***** INPUT MATERIAL

-- ==== Sys2Proof/Decode.lean ====
section
/-! DEFINITION. The decoder and the encoder of the instruction words, both written from the encodings of
spec/opcode_table.json and chapter 13 (R222-R230). `decodeWord` answers `none` for a word that no row
of the table matches; the strand that owns such a word raises ILLEGAL (R223). A word that matches a row
decodes to that row with its operand fields as raw bits: whether the codes are allowed is checked when
the word issues (R223), by `Instr.legal`. -/

namespace Sys2Proof

/-- The field of `n` bits that starts at bit `lo` of word `w`. -/
def fieldAt (n w lo : Nat) : BitVec n := BitVec.ofNat n (w / 2 ^ lo)

/-- The tag of a word (R222). -/
def tagOf (w : Nat) : Nat := bitsOf w 31 29

/-- The words of tag 0 (CTL), by opcode (R230). -/
def decodeCtl (w : Nat) : Option Instr :=
  match bitsOf w 28 24 with
  | 0 =>
    if bitsOf w 11 0 = 25 then some (.clz (fieldAt 6 w 18) (fieldAt 6 w 12))
    else if bitsOf w 11 0 = 26 then some (.ctz (fieldAt 6 w 18) (fieldAt 6 w 12))
    else if bitsOf w 11 0 = 27 then some (.popc (fieldAt 6 w 18) (fieldAt 6 w 12))
    else if bitsOf w 11 0 = 28 then some (.bswap (fieldAt 6 w 18) (fieldAt 6 w 12))
    else if bitsOf w 5 0 = 0 then some (.add (fieldAt 6 w 18) (fieldAt 6 w 12) (fieldAt 6 w 6))
    else if bitsOf w 5 0 = 1 then some (.sub (fieldAt 6 w 18) (fieldAt 6 w 12) (fieldAt 6 w 6))
    else if bitsOf w 5 0 = 2 then some (.and (fieldAt 6 w 18) (fieldAt 6 w 12) (fieldAt 6 w 6))
    else if bitsOf w 5 0 = 3 then some (.or (fieldAt 6 w 18) (fieldAt 6 w 12) (fieldAt 6 w 6))
    else if bitsOf w 5 0 = 4 then some (.xor (fieldAt 6 w 18) (fieldAt 6 w 12) (fieldAt 6 w 6))
    else if bitsOf w 5 0 = 5 then some (.andn (fieldAt 6 w 18) (fieldAt 6 w 12) (fieldAt 6 w 6))
    else if bitsOf w 5 0 = 6 then some (.orn (fieldAt 6 w 18) (fieldAt 6 w 12) (fieldAt 6 w 6))
    else if bitsOf w 5 0 = 7 then some (.sll (fieldAt 6 w 18) (fieldAt 6 w 12) (fieldAt 6 w 6))
    else if bitsOf w 5 0 = 8 then some (.srl (fieldAt 6 w 18) (fieldAt 6 w 12) (fieldAt 6 w 6))
    else if bitsOf w 5 0 = 9 then some (.sra (fieldAt 6 w 18) (fieldAt 6 w 12) (fieldAt 6 w 6))
    else if bitsOf w 5 0 = 10 then some (.rol (fieldAt 6 w 18) (fieldAt 6 w 12) (fieldAt 6 w 6))
    else if bitsOf w 5 0 = 11 then some (.ror (fieldAt 6 w 18) (fieldAt 6 w 12) (fieldAt 6 w 6))
    else if bitsOf w 5 0 = 12 then some (.mul (fieldAt 6 w 18) (fieldAt 6 w 12) (fieldAt 6 w 6))
    else if bitsOf w 5 0 = 13 then some (.mulh (fieldAt 6 w 18) (fieldAt 6 w 12) (fieldAt 6 w 6))
    else if bitsOf w 5 0 = 14 then some (.mulhu (fieldAt 6 w 18) (fieldAt 6 w 12) (fieldAt 6 w 6))
    else if bitsOf w 5 0 = 15 then some (.div (fieldAt 6 w 18) (fieldAt 6 w 12) (fieldAt 6 w 6))
    else if bitsOf w 5 0 = 16 then some (.divu (fieldAt 6 w 18) (fieldAt 6 w 12) (fieldAt 6 w 6))
    else if bitsOf w 5 0 = 17 then some (.rem (fieldAt 6 w 18) (fieldAt 6 w 12) (fieldAt 6 w 6))
    else if bitsOf w 5 0 = 18 then some (.remu (fieldAt 6 w 18) (fieldAt 6 w 12) (fieldAt 6 w 6))
    else if bitsOf w 5 0 = 19 then some (.min (fieldAt 6 w 18) (fieldAt 6 w 12) (fieldAt 6 w 6))
    else if bitsOf w 5 0 = 20 then some (.max (fieldAt 6 w 18) (fieldAt 6 w 12) (fieldAt 6 w 6))
    else if bitsOf w 5 0 = 21 then some (.minu (fieldAt 6 w 18) (fieldAt 6 w 12) (fieldAt 6 w 6))
    else if bitsOf w 5 0 = 22 then some (.maxu (fieldAt 6 w 18) (fieldAt 6 w 12) (fieldAt 6 w 6))
    else if bitsOf w 5 0 = 23 then some (.adds (fieldAt 6 w 18) (fieldAt 6 w 12) (fieldAt 6 w 6))
    else if bitsOf w 5 0 = 24 then some (.subs (fieldAt 6 w 18) (fieldAt 6 w 12) (fieldAt 6 w 6))
    else none
  | 1 =>
    some (.addi (fieldAt 6 w 18) (fieldAt 6 w 12) (fieldAt 12 w 0))
  | 2 =>
    some (.andi (fieldAt 6 w 18) (fieldAt 6 w 12) (fieldAt 12 w 0))
  | 3 =>
    some (.ori (fieldAt 6 w 18) (fieldAt 6 w 12) (fieldAt 12 w 0))
  | 4 =>
    some (.xori (fieldAt 6 w 18) (fieldAt 6 w 12) (fieldAt 12 w 0))
  | 5 =>
    if bitsOf w 7 6 = 0 then some (.shi (fieldAt 6 w 18) (fieldAt 6 w 12) (fieldAt 4 w 8) (fieldAt 6 w 0))
    else none
  | 6 =>
    some (.movw (fieldAt 6 w 18) (fieldAt 2 w 16) (fieldAt 16 w 0))
  | 7 =>
    some (.movk (fieldAt 6 w 18) (fieldAt 2 w 16) (fieldAt 16 w 0))
  | 8 =>
    some (.cmp (fieldAt 4 w 20) (fieldAt 6 w 14) (fieldAt 6 w 8) (fieldAt 4 w 4) (fieldAt 4 w 0))
  | 9 =>
    some (.cmpi (fieldAt 4 w 20) (fieldAt 6 w 14) (fieldAt 4 w 10) (fieldAt 10 w 0))
  | 10 =>
    some (.plog (fieldAt 4 w 20) (fieldAt 6 w 14) (fieldAt 6 w 8) (fieldAt 4 w 4) (fieldAt 4 w 0))
  | 11 =>
    if bitsOf w 5 5 = 0 then some (.sel (fieldAt 6 w 18) (fieldAt 6 w 12) (fieldAt 6 w 6) (fieldAt 1 w 4) (fieldAt 4 w 0))
    else none
  | 12 =>
    some (.br (fieldAt 4 w 20) (fieldAt 1 w 19) (fieldAt 19 w 0))
  | 13 =>
    some (.jal (fieldAt 4 w 20) (fieldAt 1 w 19) (fieldAt 19 w 0))
  | 14 =>
    some (.jalr (fieldAt 6 w 18) (fieldAt 6 w 12) (fieldAt 12 w 0))
  | 15 =>
    if bitsOf w 11 0 = 0 ∧ bitsOf w 23 18 = 0 then some (.qmovCq (fieldAt 6 w 12))
    else if bitsOf w 17 0 = 1 then some (.qmovVq (fieldAt 6 w 18))
    else if bitsOf w 11 0 = 2 ∧ bitsOf w 23 18 = 0 then some (.qmovXq (fieldAt 6 w 12))
    else if bitsOf w 5 0 = 3 ∧ bitsOf w 23 18 = 0 then some (.qmovMq (fieldAt 6 w 12) (fieldAt 6 w 6))
    else none
  | 16 =>
    if bitsOf w 2 0 = 0 then some (.engreq (fieldAt 6 w 18) (fieldAt 6 w 12) (fieldAt 6 w 6) (fieldAt 3 w 3))
    else none
  | 17 =>
    if bitsOf w 5 0 = 2 ∧ bitsOf w 23 12 = 0 then some (.engctlUnhold (fieldAt 6 w 6))
    else if bitsOf w 11 0 = 0 then some (.engctlQuery (fieldAt 6 w 18) (fieldAt 6 w 12))
    else if bitsOf w 11 0 = 1 then some (.engctlAbandon (fieldAt 6 w 18) (fieldAt 6 w 12))
    else none
  | 18 =>
    if bitsOf w 23 0 = 8 then some (.pwrRel)
    else if bitsOf w 17 3 = 0 then some (.pwrAcq (fieldAt 6 w 18) (fieldAt 3 w 0))
    else none
  | 19 =>
    if bitsOf w 23 4 = 2 then some (.flagInc (fieldAt 4 w 0))
    else if bitsOf w 17 4 = 0 then some (.flagRd (fieldAt 6 w 18) (fieldAt 4 w 0))
    else if bitsOf w 11 4 = 1 ∧ bitsOf w 23 18 = 0 then some (.flagWr (fieldAt 6 w 12) (fieldAt 4 w 0))
    else if bitsOf w 11 4 = 3 ∧ bitsOf w 23 18 = 0 then some (.flagAdd (fieldAt 6 w 12) (fieldAt 4 w 0))
    else none
  | 20 =>
    if bitsOf w 3 3 = 0 ∧ bitsOf w 23 8 = 0 then some (.bar (fieldAt 4 w 4) (fieldAt 3 w 0))
    else if bitsOf w 3 3 = 1 ∧ bitsOf w 17 8 = 0 then some (.barSplit (fieldAt 6 w 18) (fieldAt 4 w 4) (fieldAt 3 w 0))
    else none
  | 21 =>
    if bitsOf w 23 5 = 0 then some (.fence (fieldAt 3 w 2) (fieldAt 2 w 0))
    else none
  | 22 =>
    if bitsOf w 5 0 = 0 then some (.launch (fieldAt 6 w 18) (fieldAt 6 w 12) (fieldAt 6 w 6))
    else none
  | 23 =>
    if bitsOf w 23 0 = 0 then some (.yield)
    else if bitsOf w 23 0 = 262144 then some (.trapfence)
    else if bitsOf w 23 0 = 786432 then some (.tret)
    else if bitsOf w 23 0 = 1310720 then some (.exit)
    else if bitsOf w 23 6 = 16384 then some (.intr (fieldAt 6 w 0))
    else if bitsOf w 23 18 = 2 then some (.trap (fieldAt 6 w 12) (fieldAt 12 w 0))
    else none
  | 24 =>
    some (.csr (fieldAt 6 w 18) (fieldAt 6 w 12) (fieldAt 12 w 0))
  | 25 =>
    if bitsOf w 11 0 = 0 then some (.cntRd (fieldAt 6 w 18) (fieldAt 6 w 12))
    else if bitsOf w 11 0 = 1 then some (.cntSnap (fieldAt 6 w 18) (fieldAt 6 w 12))
    else if bitsOf w 11 0 = 2 then some (.cntRdGrp (fieldAt 6 w 18) (fieldAt 6 w 12))
    else if bitsOf w 11 0 = 3 then some (.cntSnapGrp (fieldAt 6 w 18) (fieldAt 6 w 12))
    else if bitsOf w 11 0 = 4 then some (.cntOvf (fieldAt 6 w 18) (fieldAt 6 w 12))
    else if bitsOf w 11 0 = 5 then some (.cntOvfSnap (fieldAt 6 w 18) (fieldAt 6 w 12))
    else none
  | 26 =>
    if bitsOf w 17 0 = 0 then some (.rand (fieldAt 6 w 18))
    else if bitsOf w 11 0 = 1 then some (.randBelow (fieldAt 6 w 18) (fieldAt 6 w 12))
    else none
  | 27 =>
    if bitsOf w 11 0 = 2 then some (.runbind (fieldAt 6 w 18) (fieldAt 6 w 12))
    else if bitsOf w 5 0 = 0 then some (.rbind (fieldAt 6 w 18) (fieldAt 6 w 12) (fieldAt 6 w 6))
    else if bitsOf w 5 0 = 1 then some (.radd (fieldAt 6 w 18) (fieldAt 6 w 12) (fieldAt 6 w 6))
    else none
  | 28 =>
    some (.madd (fieldAt 6 w 18) (fieldAt 6 w 12) (fieldAt 6 w 6) (fieldAt 6 w 0))
  | 29 =>
    some (.bitf (fieldAt 6 w 18) (fieldAt 6 w 12) (fieldAt 6 w 6) (fieldAt 6 w 0))
  | _ => none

**********

**REQUIREMENT**
Restate word for word the lines in the material above from the one with "some (.csr (fieldAt" to the one with "else if bitsOf w 11 0 = 2 then"; both of those lines count, and nothing else does.

**TASK ANSWER**
    some (.csr (fieldAt 6 w 18) (fieldAt 6 w 12) (fieldAt 12 w 0))
  | 25 =>
    if bitsOf w 11 0 = 0 then some (.cntRd (fieldAt 6 w 18) (fieldAt 6 w 12))
    else if bitsOf w 11 0 = 1 then some (.cntSnap (fieldAt 6 w 18) (fieldAt 6 w 12))
    else if bitsOf w 11 0 = 2 then some (.cntRdGrp (fieldAt 6 w 18) (fieldAt 6 w 12))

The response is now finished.